Full details of the Offer will be included in the formal offer and take-over bid circular to be filed with securities regulatory authorities and mailed to Shareholders. The Offer documents will be accessible under Western Wind's profile on SEDAR beginning on November 26, 2012. The Offer will be open until January 28, 2013 at 5:00 p.m. EST. The Offer will be subject to acceptance by Shareholders independent of Brookfield Renewable owning more than 50% of the Common Shares outstanding and other offer conditions customary in the circumstances. The Offer will be structured as a "Permitted Bid" under Western Wind's Shareholder Rights Agreement.
Brookfield Renewable has retained Canadian Stock Transfer Company Inc. as its Depositary and CST Phoenix Advisors as its Information Agent in connection with the Offer.
Brookfield Renewable Energy Partners (TSX:BEP.UN) operates one of the largest publicly-traded, pure-play renewable power platforms globally.

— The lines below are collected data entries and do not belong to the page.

/-- Write a line's dirty entries back to its pool slot: the line is clean and its pin released (R119, R120). -/
def State.writeBack (s : State) (set way : Nat) : State :=
  let l := s.tcWayOf set way
  if l.v && l.dirtyMask != 0 then
    let mpn := l.la / 68
    let first := l.la % 68 * 12
    let s1 := s.onSlot mpn fun p =>
      { p with
        entries := (List.range 12).foldl (fun t i =>
          if l.dirtyMask.getLsbD i then setPageEntry t (first + i) (nth l.entries i eUnmapped) else t) p.entries }
    ((s1.putLine set way { l with dirtyMask := 0 }).pin mpn false).onTc fun t =>
      { t with wb := t.wb.filter fun e => !(e.la == l.la && e.way == way) }
  else s

/-- Drop a line: written back if dirty, its lock's pin released (R125, R128, R130). -/
def State.dropLine (s : State) (set way : Nat) : State :=
  let s1 := s.writeBack set way
  let l := s1.tcWayOf set way
  let s2 := if l.v && l.l then s1.pin (l.la / 68) false else s1
  s2.putLine set way TcLine.blank

/-- Write back every dirty line of a map page (R121). -/
def State.writeBackPage (s : State) (mpn : Nat) : State :=
  (List.range 68).foldl (fun s i =>
    match s.tcHit (mpn * 68 + i) with
    | some w => s.writeBack (tcSet (mpn * 68 + i)) w
    | none => s) s

/-- Choose a victim way (R118): the lowest invalid way, else the lowest with AGE 3, else ageing raises every
eligible way and the lowest that reaches 3 goes; none where no way is eligible. Ways `ok` only. -/
def State.victim (s : State) (set : Nat) (ok : Nat → Bool) : Option (Nat × State) :=
  let elig := (List.range 16).filter fun w => ok w && (let l := s.tcWayOf set w; !l.l && !l.f)
  match elig.find? fun w => !(s.tcWayOf set w).v with
  | some w => some (w, s)
  | none =>
    let top := elig.foldl (fun a w => max a (s.tcWayOf set w).age) 0
    match elig.find? fun w => (s.tcWayOf set w).age == top with
    | none => none
    | some w =>
      some (w, if top = 3 then s else elig.foldl (fun s w =>
        let l := s.tcWayOf set w
        s.putLine set w { l with age := l.age + (3 - top) }) s)

/-- Take a miss entry and reserve a victim way for a fill, or park on the fill already in flight, which then installs by a
preload's rule if a preload shares it; each lookup cell has 64 miss entries, and a lookup that finds none free waits for the next one. The
entry holds a pin on its page (R79, R115, R118, "Preload meets miss"). -/
def State.startFill (s : State) (la ns : Nat) (streaming lock : Bool) (parked : Option Nat) : State :=
  let add (m : TcMiss) : TcMiss := match parked with
    | some o => if m.parked.contains o then m else { m with parked := m.parked ++ [o] }
    | none => m
  if s.tc.miss.any fun m => m.la == la then
    s.onTc fun t => { t with miss := t.miss.map fun m =>
      if m.la = la then { add m with lock := m.lock || lock, streaming := if parked.isNone then streaming else m.streaming } else m }
  else
    let set := tcSet la
    if (s.tc.miss.filter fun m => tcSet m.la % 4 == set % 4).length ≥ 64 then
      if parked.isNone then s
      else s.onTc fun t =>
        { t with
          queue := if t.queue.any fun m => m.la == la then t.queue.map fun m => if m.la = la then add m else m
            else t.queue ++ [add ⟨la, none, streaming, lock, ns, [], [], false⟩] }
    else
      let okWay (w : Nat) : Bool := s.wayOn w && (if lock then s.tc.lockMask.getLsbD w else !s.tc.lockMask.getLsbD w)
      let pick := match s.victim set okWay with
        | some r => some r
        | none => if lock then s.victim set fun w => s.wayOn w && !s.tc.lockMask.getLsbD w else none
      let mpn := la / 68
      match pick with
      | none => (s.pin mpn true).onTc fun t => { t with miss := t.miss ++ [add ⟨la, none, streaming, lock, ns, [], [], false⟩] }
      | some (w, s1) =>
        let s2 := s1.dropLine set w
        ((s2.putLine set w { TcLine.blank with la := la, f := true }).pin mpn true).onTc fun t =>
          { t with miss := t.miss ++ [add ⟨la, some w, streaming, lock, ns, [], [], false⟩] }

/-- Start a fetch of a map page from flash: FETCHING is set (R76, R78). The codeword read is started by the
caller. -/
def State.markFetch (s : State) (mpn : Nat) : State :=
  s.onMap fun m => { m with gmd := tabUpd GmdEntry.blank m.gmd mpn fun g => { g with fetching := true } }

/-! ### Lookups (R76, R110) -/

/-- What a lookup finds. -/
inductive Look where
  | entry (e : MapEntry)
  | fill (la : Nat)
  | fetch (mpn : Nat)
  deriving DecidableEq, Repr

/-- Look a sector's map entry up (R76): the cache, then the GMD and the pool; a page in flash must be fetched. -/
def State.look (s : State) (ns lba : Nat) : Look :=
  let mpn := s.mpnOf ns lba
  let la := lineAddr mpn lba
  match s.tcHit la with
  | some w => .entry (nth (s.tcWayOf (tcSet la) w).entries (lba % 816 % 12) eUnmapped)
  | none =>
    let g := s.gmd mpn
    if g.resident then .fill la
    else if g.empty then .entry eUnmapped
    else .fetch mpn

/-- The map's value for a sector whose page is not in flash alone: the cache's dirty or clean entry, else the
pool's. -/
def State.mapNow (s : State) (ns lba : Nat) : Option MapEntry :=
  match s.look ns lba with
  | .entry e => some e
  | .fill _ => (s.slotOf (s.mpnOf ns lba)).map fun p => tabGetD p.entries (lba % 816) eUnmapped
  | .fetch _ => none

/-- A hit sets AGE to 0 and STREAMED to 0 for a host lookup that is not sequential (R117). -/
def State.touch (s : State) (ns lba : Nat) (streaming : Bool) : State :=
  let la := lineAddr (s.mpnOf ns lba) lba
  if streaming then s
  else match s.tcHit la with
    | some w => let l := s.tcWayOf (tcSet la) w
      s.putLine (tcSet la) w { l with age := 0, streamed := false }
    | none => s

/-! ### The retention time index (R265, R354 to R357) -/

/-- A Retention namespace's index. -/
def State.retIndex (s : State) (ns : Nat) : List RetEntry := tabGetD s.cip.index ns []

/-- Entries the index of a namespace may hold (R357). -/
def retCap (period : Nat) : Nat := min (period + 2) (65536 * 255)

/-- An entry is appended when a write takes its order number in a later minute than the tail's; in a full index
the tail's MINUTE is raised instead, with an event (R355, R357). -/
def State.retAppend (s : State) (ns minute wseq : Nat) : State :=
  match s.nsEntry ns with
  | none => s
  | some e =>
    let l := s.retIndex ns
    let tail := (l.getLast?.map fun x => x.minute)
    if (match tail with
      | some m => decide (minute ≤ m)
      | none => false) then s
    else if l.length < retCap e.retPeriod then
      s.onCip fun c => { c with index := tabPut c.index ns (l ++ [⟨minute, 0, wseq⟩]) }
    else
      (s.onCip fun c =>
        { c with index := tabPut c.index ns (modNth l (l.length - 1) fun x => { x with minute := minute }) }).event 0x631 0x0A 1 ns

/-- A sector's index entry: the one with the greatest FIRST_WSEQ not above its WSEQ (R355). -/
def retPlace (l : List RetEntry) (wseq : Nat) : Option Nat :=
  (List.range l.length).foldl (fun b i => match l[i]? with
    | some e => if e.firstWseq ≤ wseq then some i else b
    | none => b) none

/-- COUNT of the entry of `wseq` rises by `n` sectors (R355). -/
def State.retCount (s : State) (ns wseq n : Nat) : State :=
  match retPlace (s.retIndex ns) wseq with
  | some i => s.onCip fun c => { c with index := tabMod c.index ns fun l => modNth l i fun e => { e with count := e.count + n } }
  | none => s

/-- Whether a written sector of WSEQ `wseq` is unexpired: not below the head entry's FIRST_WSEQ, heads dropped by
the clock `minute` (R355). -/
def State.unexpired (s : State) (ns wseq minute : Nat) : Bool :=
  match s.nsEntry ns with
  | none => false
  | some e =>
    match (s.retIndex ns).find? fun x => decide (minute < x.minute + 1 + e.retPeriod) with
    | some x => decide (x.firstWseq ≤ wseq)
    | none => false

/-! ### Map updates (R93, R97, R119, R345) -/

/-- The payload of a programmed codeword, or of one held in a stripe buffer. -/
def State.codeword (s : State) (l : Loc) : Option Payload := tabGet s.sheet.media l.toNat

Its portfolio is primarily hydroelectric and totals approximately 5,300 megawatts of installed capacity. Diversified across 69 river systems and 11 power markets in the United States, Canada and Brazil, the portfolio generates enough electricity from renewable resources to power more than two million homes on average each year. With a virtually fully-contracted portfolio of high-quality assets and strong growth prospects, the business is positioned to generate stable, long-term cash flows supporting regular and growing cash distributions to unitholders. For more information, please visit www.brookfieldrenewable.com.
Cautionary Statement Regarding Forward-Looking Information
This news release contains forward-looking statements and information, within the meaning of Canadian securities laws, including those relating to the Offer. Forward-looking statements may include estimates, plans, expectations, opinions, forecasts, projections, guidance or other statements that are not statements of fact. Forward-looking statements in this news release include statements regarding the benefits of the Offer and timing for completion of the Offer. Forward-looking statements can be identified by the use of words such as "expects", "look forward", and "will bring", or variations of such words and phrases, or statements that certain actions, events or results "may", "could", "would", "might" or "will" be taken, occur or be achieved. Although we believe that our anticipated future results, performance or achievements expressed or implied by the forward-looking statements and information in this news release are based upon reasonable assumptions and expectations, we cannot assure you that such expectations will prove to have been correct. You should not place undue reliance on forward-looking statements and information as such statements and information involve known and unknown risks, uncertainties and other factors which may cause our actual results, performance or achievements to differ materially from anticipated future results, performance or achievement expressed or implied by such forward-looking statements and information. While we anticipate that subsequent events and developments may cause our views to change, we disclaim any obligation to update the forward-looking statements, other than as required by applicable law. For further information on these known and unknown risks, please see "Risk Factors" included in our Annual Information Form.